Could you filter the records below and return each line that holds "Passes"?

[Stored data]

--- --- ---

/-- LCLK, PCSEL and PCRD with their effects (R26, R352 to R356): a selection takes effect 4,096 ticks later on every
core and zeroes the counter; counters are latched 4,096 ticks after PCRD, after the selections that are due, and the
sheet holds their sum, their minimum and maximum with the lowest core that has each, and the tick; LCLK lands a line's
clock and the word's code as the home has them.
Beside the rules it rests on the model's own readings, log entry 53 (DEDUCED). -/
def Obligations.ClocksAndSheets : Prop :=
  (∀ (x : Long) (s : State), Goes (.pcsel x) false s →
    let cx := issueCx (.pcsel x) s
    let k := s.opA cx 0 % 8
    (4 ≤ k → cx.berth ≠ 64 → ∃ f : Trap, exec (.pcsel x) s = .next (s.raise cx.wk f) ∧ f.cause = .privileged) ∧
    ((4 ≤ k → cx.berth = 64) → ∃ t, exec (.pcsel x) s = .next t ∧ Passes (.pcsel x) s t (dstKeys cx (s.warp cx.wk)) ∧
      t.selects = s.selects ++ [{ counter := k, event := s.opB cx 0 % 2 ^ 8, tick := s.tick + 4096 }] ∧
      Holds t (dstOf (.pcsel x) s 0) (s.tick + 4096).toNat)) ∧
  (∀ (x : Long) (s : State), Goes (.pcrd x) false s →
    let cx := issueCx (.pcrd x) s
    ∃ t p, exec (.pcrd x) s = .next t ∧ tfind t.prods s.fresh = some p ∧ p.kind = .pcrd ∧ p.warp = cx.wk ∧
      p.arg = s.opA cx 0 % 8 ∧ p.arg2 = (s.tick + 4096).toNat ∧ p.words.map Landing.key = dstOf (.pcrd x) s 0 ∧
      (∀ k ∈ dstOf (.pcrd x) s 0, t.isEmpty k = true) ∧ MemoryKept s t ∧ t.store = s.store ∧
      LanesPassed cx (s.warp cx.wk) (t.warp cx.wk) (fun _ v => v)) ∧
  (∀ (x : Long) (s : State), Goes (.lclk x) false s → x.dN < 0x100 →
    let cx := issueCx (.lclk x) s
    let accs := (lanesOf cx.act).map (fun l =>
      let a := ((s.opA cx l : Int) + offsetOf x) % 2 ^ 64
      (⟨l, a, checkLane s cx 0 4 wantLoad a⟩ : LaneAcc))
    Allowed { cx with x := { x with mods := 0 } } s true false 4 accs → ∃ t, exec (.lclk x) s = .next t ∧
      MemoryKept s t ∧ t.store = s.store ∧ t.registry = s.registry ∧ t.near = s.near ∧
      LanesPassed cx (s.warp cx.wk) (t.warp cx.wk) (fun _ v => v) ∧
      ∀ y ∈ accs, ∀ ph va, y.place = .ok (.glob ph va) →
        (∀ k ∈ dstOf (.lclk x) s y.lane, t.isEmpty k = true) ∧ ∃ k p, tfind t.prods k = some p ∧ p.kind = .lclk ∧
          p.arg = ph.pa / 4 ∧ p.words.map Landing.key = dstOf (.lclk x) s y.lane) ∧
  ∀ (s : State),
    (∀ n y rest, s.now = .perfCounterSelectEffect n → s.selects = y :: rest → y.counter < 8 →
      (∀ c, c < 512 → ((s.core c).events = [] ∨ (s.core c).events.length = 8) ∧
        ((s.core c).counts = [] ∨ (s.core c).counts.length = 8)) →
      (s.tick.toNat < y.tick.toNat → exec .perfCounterSelectEffect s = .next s) ∧
      (y.tick.toNat ≤ s.tick.toNat → ∃ t, exec .perfCounterSelectEffect s = .next t ∧ t.selects = rest ∧
        t.warps = s.warps ∧ t.store = s.store ∧ ∀ c k, c < 512 → k < 8 →
          lget 0 (t.core c).events k = (if k = y.counter then y.event else lget 0 (s.core c).events k) ∧
          lget 0 (t.core c).counts k = (if k = y.counter then 0 else lget 0 (s.core c).counts k))) ∧
    (∀ k p, s.now = .perfCounterLatch k → tfind s.prods k = some p → p.kind = .pcrd → p.words.length = 8 →
      (p.words.map Landing.key).Nodup → (∀ y ∈ p.words, y.poison = false) → (s.warp p.warp).ended = false →
      let vs := (presentCores s).map (fun c => (c, lget 0 (s.core c).counts p.arg))
      let due := (∃ y ∈ s.selects, y.tick.toNat ≤ p.arg2)
      (s.tick.toNat < p.arg2 ∨ due → exec .perfCounterLatch s = .next s) ∧
      (p.arg2 ≤ s.tick.toNat → ¬ due → vs ≠ [] → p.arg2 < 2 ^ 64 → (∀ e ∈ vs, e.2 < 2 ^ 48) →
        ∃ t, ∃ lo ∈ vs, ∃ hi ∈ vs, exec .perfCounterLatch s = .next t ∧
          (∀ e ∈ vs, lo.2 < e.2 ∨ (lo.2 = e.2 ∧ lo.1 ≤ e.1)) ∧ (∀ e ∈ vs, e.2 < hi.2 ∨ (hi.2 = e.2 ∧ hi.1 ≤ e.1)) ∧
          Holds t (p.words.map Landing.key) ((vs.map Prod.snd).sum % 2 ^ 64 +
            2 ^ 64 * (lo.2 % 2 ^ 32) + 2 ^ 96 * (lo.1 * 2 ^ 16 + lo.2 / 2 ^ 32) +
            2 ^ 128 * (hi.2 % 2 ^ 32) + 2 ^ 160 * (hi.1 * 2 ^ 16 + hi.2 / 2 ^ 32) + 2 ^ 192 * p.arg2) ∧
          tfind t.prods k = none)) ∧
    (∀ k p, s.now = .producerResultArrival k → tfind s.prods k = some p → p.kind = .lclk → p.words.length = 1 →
      (∀ y ∈ p.words, y.poison = false) → (s.warp p.warp).ended = false → ∃ t,
      exec .producerResultArrival s = .next t ∧ tfind t.prods k = none ∧
      Holds t (p.words.map Landing.key) ((s.line (p.arg / 32)).clock.toNat +
        2 ^ 16 * (lget 0 (s.line (p.arg / 32)).codes (p.arg % 32)).toNat) ∧ t.mem = s.mem)

/-! ## The handler's instructions, system registers and launches (R306, R307, R376 to R386) -/

/-- GRPCTL, GRPRD and GRPWR (R378, R379): an operation on a warp of the served block and the state word after it; an
item of another warp read when its words are full, or written for the active lanes. A number that names no warp takes
the permission fault with qualifier 8, an item that is not there is illegal, and outside the handler each is
privileged.
Beside the rules it rests on the model's own readings, log entry 46 (DEDUCED). -/
def Obligations.WarpControl : Prop :=
  (∀ (s : State) (op : Nat) (i : Instr), let x := s.cur.x
    (op, i) ∈ ([(0, .grpctlQuery x), (1, .grpctlStop), (2, .grpctlResume), (3, .grpctlStep), (4, .grpctlExit)] :
      List (Nat × Instr)) →
    let r : Instr := .grpctlQuery x
    let cx := issueCx r s
    (decodeFault false false cx s = none → cx.berth ≠ 64 → ∃ f : Trap, exec i s = .next (s.raise cx.wk f) ∧
      f.cause = .privileged) ∧
    (Goes r true s →
      let c := s.opA cx 0
      let b := s.blockKey cx
      (c / 2 ^ 8 % 8 ≠ op → ∃ f : Trap, exec i s = .next (s.raise cx.wk f) ∧ f.cause = .illegal) ∧
      (c / 2 ^ 8 % 8 = op → (s.block b).warps ≤ c % 64 → ∃ f : Trap, exec i s = .next (s.raise cx.wk f) ∧
        f.cause = .permission ∧ f.qual = 8) ∧
      (c / 2 ^ 8 % 8 = op → c % 64 < (s.block b).warps → s.warpOf b (c % 64) = none → ∃ t, exec i s = .next t ∧
        Passes r s t (dstKeys cx (s.warp cx.wk)) ∧ Holds t (dstOf r s 0) 4) ∧
      ∀ wk, c / 2 ^ 8 % 8 = op → c % 64 < (s.block b).warps → s.warpOf b (c % 64) = some wk → wk ≠ cx.wk →
        (s.warp wk).live = true → (s.warp wk).ended = false →
        let w := s.warp wk
        let mask := BitVec.ofNat 32 (s.opB cx 0)
        let served := (s.core (wk / 128)).serving = some (wk % 128)
        ∃ t, exec i s = .next t ∧ Holds t (dstOf r s 0) (stateWord t wk).toNat ∧
          LanesPassed cx (s.warp cx.wk) (t.warp cx.wk) (fun _ v => v) ∧
          (op = 0 → t.warp wk = w) ∧
          (op = 1 → t.warp wk = { w with stopped := true, stepping := false }) ∧
          (op = 2 → served ∨ (w.stopped = false ∧ w.asleep = false) → t.warp wk = w) ∧
          (op = 2 → ¬ served → w.stopped = true ∨ w.asleep = true →
            (t.warp wk).stopped = false ∧ (t.warp wk).stepping = false ∧ (t.warp wk).asleep = false) ∧
          (op = 3 → t.warp wk = { w with stopped := false, stepping := true, idle := 0 }) ∧
          (op = 4 → ∀ l v, w.lanes[l]? = some v → ∃ v', (t.warp wk).lanes[l]? = some v' ∧
            (mask.getLsbD l = true → v'.exited = true) ∧ (mask.getLsbD l = false → v' = v)))) ∧
  (∀ (x : Long) (s : State), Goes (.grprd x) true s →
    let cx := issueCx (.grprd x) s
    let sel := s.opA cx (if cx.uni then 0 else lowestLane cx.act)
    let i := itemOf sel
    (targetOf cx s (sel % 64) = none → ∃ f : Trap, exec (.grprd x) s = .next (s.raise cx.wk f) ∧
      f.cause = .permission ∧ f.qual = 8) ∧
    (∀ wk, targetOf cx s (sel % 64) = some (some wk) → i.exists_ (s.warp wk) = false ∨ fitsDst i x.dN = false →
      ∃ f : Trap, exec (.grprd x) s = .next (s.raise cx.wk f) ∧ f.cause = .illegal) ∧
    (targetOf cx s (sel % 64) = some none → ∃ t, exec (.grprd x) s = .next t ∧
      Passes (.grprd x) s t (dstKeys cx (s.warp cx.wk))) ∧
    ∀ wk, targetOf cx s (sel % 64) = some (some wk) → i.exists_ (s.warp wk) = true → fitsDst i x.dN = true →
      ∃ t p, exec (.grprd x) s = .next t ∧ tfind t.prods s.fresh = some p ∧ p.kind = .grprd ∧ p.arg = sel ∧
        p.arg2 = wk ∧ p.lanes = cx.act ∧ p.words.map Landing.key = dstKeys cx (s.warp cx.wk) ∧
        (∀ k ∈ dstKeys cx (s.warp cx.wk), t.isEmpty k = true) ∧ MemoryKept s t ∧
        LanesPassed cx (s.warp cx.wk) (t.warp cx.wk) (fun _ v => v)) ∧
  (∀ (s : State) (k : Nat) (p : Prod) (y : Landing), s.now = .producerResultArrival k → tfind s.prods k = some p →
    p.kind = .grprd → p.words = [y] → (s.warp p.warp).ended = false →
    let i := itemOf p.arg
    let l := if i.perLane then lowestLane p.lanes else 0
    (i.perLane = true → lanesOf p.lanes = [l]) →
    (i.full s p.arg2 l = false → exec .producerResultArrival s = .next s) ∧
    (i.full s p.arg2 l = true → ∃ t, exec .producerResultArrival s = .next t ∧
      t.word y.key = i.value s p.arg2 l ∧ t.isEmpty y.key = false ∧ t.isPoison y.key = i.poisoned s p.arg2 l ∧
      tfind t.prods k = none ∧ WordsKept s t [y.key] ∧ t.mem = s.mem)) ∧
  ∀ (x : Long) (s : State), Goes (.grpwr x) true s →
    let cx := issueCx (.grpwr x) s
    let low := lowestLane cx.act
    let sel := s.opA cx low
    let i := itemOf sel
    (targetOf cx s (sel % 64) = none → ∃ f : Trap, exec (.grpwr x) s = .next (s.raise cx.wk f) ∧
      f.cause = .permission ∧ f.qual = 8) ∧
    (targetOf cx s (sel % 64) = some none → ∃ t, exec (.grpwr x) s = .next t ∧ Passes (.grpwr x) s t []) ∧
    ∀ wk, targetOf cx s (sel % 64) = some (some wk) → wk ≠ cx.wk →
      let ls := if i.perLane then lanesOf cx.act else [low]
      let allowed := i.exists_ (s.warp wk) = true ∧
        ∀ l ∈ ls, i.allows s wk l (BitVec.ofNat 32 (s.opB cx l)) = true
      (¬ allowed → ∃ f : Trap, exec (.grpwr x) s = .next (s.raise cx.wk f) ∧ f.cause = .illegal) ∧
      (allowed → i.kind = 0 → (∃ l ∈ ls, i.full s wk l = false) → exec (.grpwr x) s = .next s) ∧
      (allowed → i.kind = 0 → (∀ l ∈ ls, i.full s wk l = true) → ∃ t, exec (.grpwr x) s = .next t ∧
        (∀ l ∈ ls, ∀ k, i.key (wk / 128) (s.warp wk) l = some k →
          t.word k = BitVec.ofNat 32 (s.opB cx l) ∧ t.isEmpty k = false ∧ t.isPoison k = false) ∧
        WordsKept s t (ls.filterMap (i.key (wk / 128) (s.warp wk))) ∧ RestKept cx s t ∧
        LanesPassed cx (s.warp cx.wk) (t.warp cx.wk) (fun _ v => v)) ∧
      (allowed → i.kind = 1 → ∃ t, exec (.grpwr x) s = .next t ∧ WordsKept s t [] ∧
        (t.warp wk).qpreds = (BitVec.ofNat 32 (s.opB cx low) >>> 8).setWidth 3 ∧
        ∀ l v, (s.warp wk).lanes[l]? = some v → (t.warp wk).lanes[l]? = some (
          if cx.act.getLsbD l then { v with preds := (BitVec.ofNat 32 (s.opB cx l)).setWidth 7 } else v))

--- --- ---

Your response:
    ((4 ≤ k → cx.berth = 64) → ∃ t, exec (.pcsel x) s = .next t ∧ Passes (.pcsel x) s t (dstKeys cx (s.warp cx.wk)) ∧
        Passes r s t (dstKeys cx (s.warp cx.wk)) ∧ Holds t (dstOf r s 0) 4) ∧
      Passes (.grprd x) s t (dstKeys cx (s.warp cx.wk))) ∧
    (targetOf cx s (sel % 64) = some none → ∃ t, exec (.grpwr x) s = .next t ∧ Passes (.grpwr x) s t []) ∧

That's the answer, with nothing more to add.